(PROMPT): The answer must be the full listing, restated word for word.

[SOURCE INFORMATION Boundary: Start]

-- ==== Sys2Proof/Machine/Checksum.lean ====
section
/-! DEFINITION. The checksum function of 40_crc and its two commands. -/

namespace Sys2Proof.Machine

/-- One turn of the loop of 40_crc rule R91. -/
def crcBit (r : Word) : Word :=
  if r.getLsbD 0 then (r >>> 1) ^^^ 0xEDB88320 else r >>> 1

/-- `CrcStep(r, b)`: eight turns from `r xor zext_32(b)` (40_crc rule R91). -/
def crcStep (r : Word) (b : Byte) : Word :=
  crcBit (crcBit (crcBit (crcBit (crcBit (crcBit (crcBit (crcBit (r ^^^ b.setWidth 32))))))))

/-- `Raw(bytes, r)` (40_crc rule R92). -/
def crcRaw : List Byte → Word → Word
  | [], r => r
  | b :: bs, r => crcRaw bs (crcStep r b)

/-- `Crc(bytes, seed)` (40_crc rule R92). -/
def crc (c : Config) (bytes : List Byte) (seed : Word) : Word :=
  crcXor c ^^^ crcRaw bytes (seed ^^^ crcXor c)

/-- `TrailerCrc(body, fb)`: the body from the default seed, then the field block, chained (41_suffix rule R113,
90_conflicts C1). -/
def trailerCrc (c : Config) (body fb : List Byte) : Word :=
  crc c fb (crc c body (defaultSeed c))

/-- CRC_INIT (40_crc rule R95). -/
def execCrcInit (s : State) : Out :=
  conclude 0x01 false s (.ok { s with crcAcc := defaultSeed s.cfg })

/-- The tests, reads and write of CRC_COMPUTE (40_crc rule R96); the sum is in the naturals. -/
def crcComputeEffect (s : State) : Cmd State := do
  require (s.bufLen.toNat ≤ s.cfg.bufSize) .badOperand
  require (s.crcOff.toNat + s.crcCnt.toNat ≤ s.bufLen.toNat) .badOperand
  let bytes ← readBytes .buf s.buf s.crcOff.toNat s.crcCnt.toNat
  return { s with crcAcc := crc s.cfg bytes s.crcAcc }

/-- CRC_COMPUTE (40_crc rule R96). -/
def execCrcCompute (s : State) : Out :=
  conclude 0x02 false s (crcComputeEffect s)

end Sys2Proof.Machine
end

[SOURCE INFORMATION Boundary: End]

(WRITTEN SOLUTION):
-- ==== Sys2Proof/Machine/Checksum.lean ====
section
/-! DEFINITION. The checksum function of 40_crc and its two commands. -/

namespace Sys2Proof.Machine

/-- One turn of the loop of 40_crc rule R91. -/
def crcBit (r : Word) : Word :=
  if r.getLsbD 0 then (r >>> 1) ^^^ 0xEDB88320 else r >>> 1

/-- `CrcStep(r, b)`: eight turns from `r xor zext_32(b)` (40_crc rule R91). -/
def crcStep (r : Word) (b : Byte) : Word :=
  crcBit (crcBit (crcBit (crcBit (crcBit (crcBit (crcBit (crcBit (r ^^^ b.setWidth 32))))))))

/-- `Raw(bytes, r)` (40_crc rule R92). -/
def crcRaw : List Byte → Word → Word
  | [], r => r
  | b :: bs, r => crcRaw bs (crcStep r b)

/-- `Crc(bytes, seed)` (40_crc rule R92). -/
def crc (c : Config) (bytes : List Byte) (seed : Word) : Word :=
  crcXor c ^^^ crcRaw bytes (seed ^^^ crcXor c)

/-- `TrailerCrc(body, fb)`: the body from the default seed, then the field block, chained (41_suffix rule R113,
90_conflicts C1). -/
def trailerCrc (c : Config) (body fb : List Byte) : Word :=
  crc c fb (crc c body (defaultSeed c))

/-- CRC_INIT (40_crc rule R95). -/
def execCrcInit (s : State) : Out :=
  conclude 0x01 false s (.ok { s with crcAcc := defaultSeed s.cfg })

/-- The tests, reads and write of CRC_COMPUTE (40_crc rule R96); the sum is in the naturals. -/
def crcComputeEffect (s : State) : Cmd State := do
  require (s.bufLen.toNat ≤ s.cfg.bufSize) .badOperand
  require (s.crcOff.toNat + s.crcCnt.toNat ≤ s.bufLen.toNat) .badOperand
  let bytes ← readBytes .buf s.buf s.crcOff.toNat s.crcCnt.toNat
  return { s with crcAcc := crc s.cfg bytes s.crcAcc }

/-- CRC_COMPUTE (40_crc rule R96). -/
def execCrcCompute (s : State) : Out :=
  conclude 0x02 false s (crcComputeEffect s)

end Sys2Proof.Machine
end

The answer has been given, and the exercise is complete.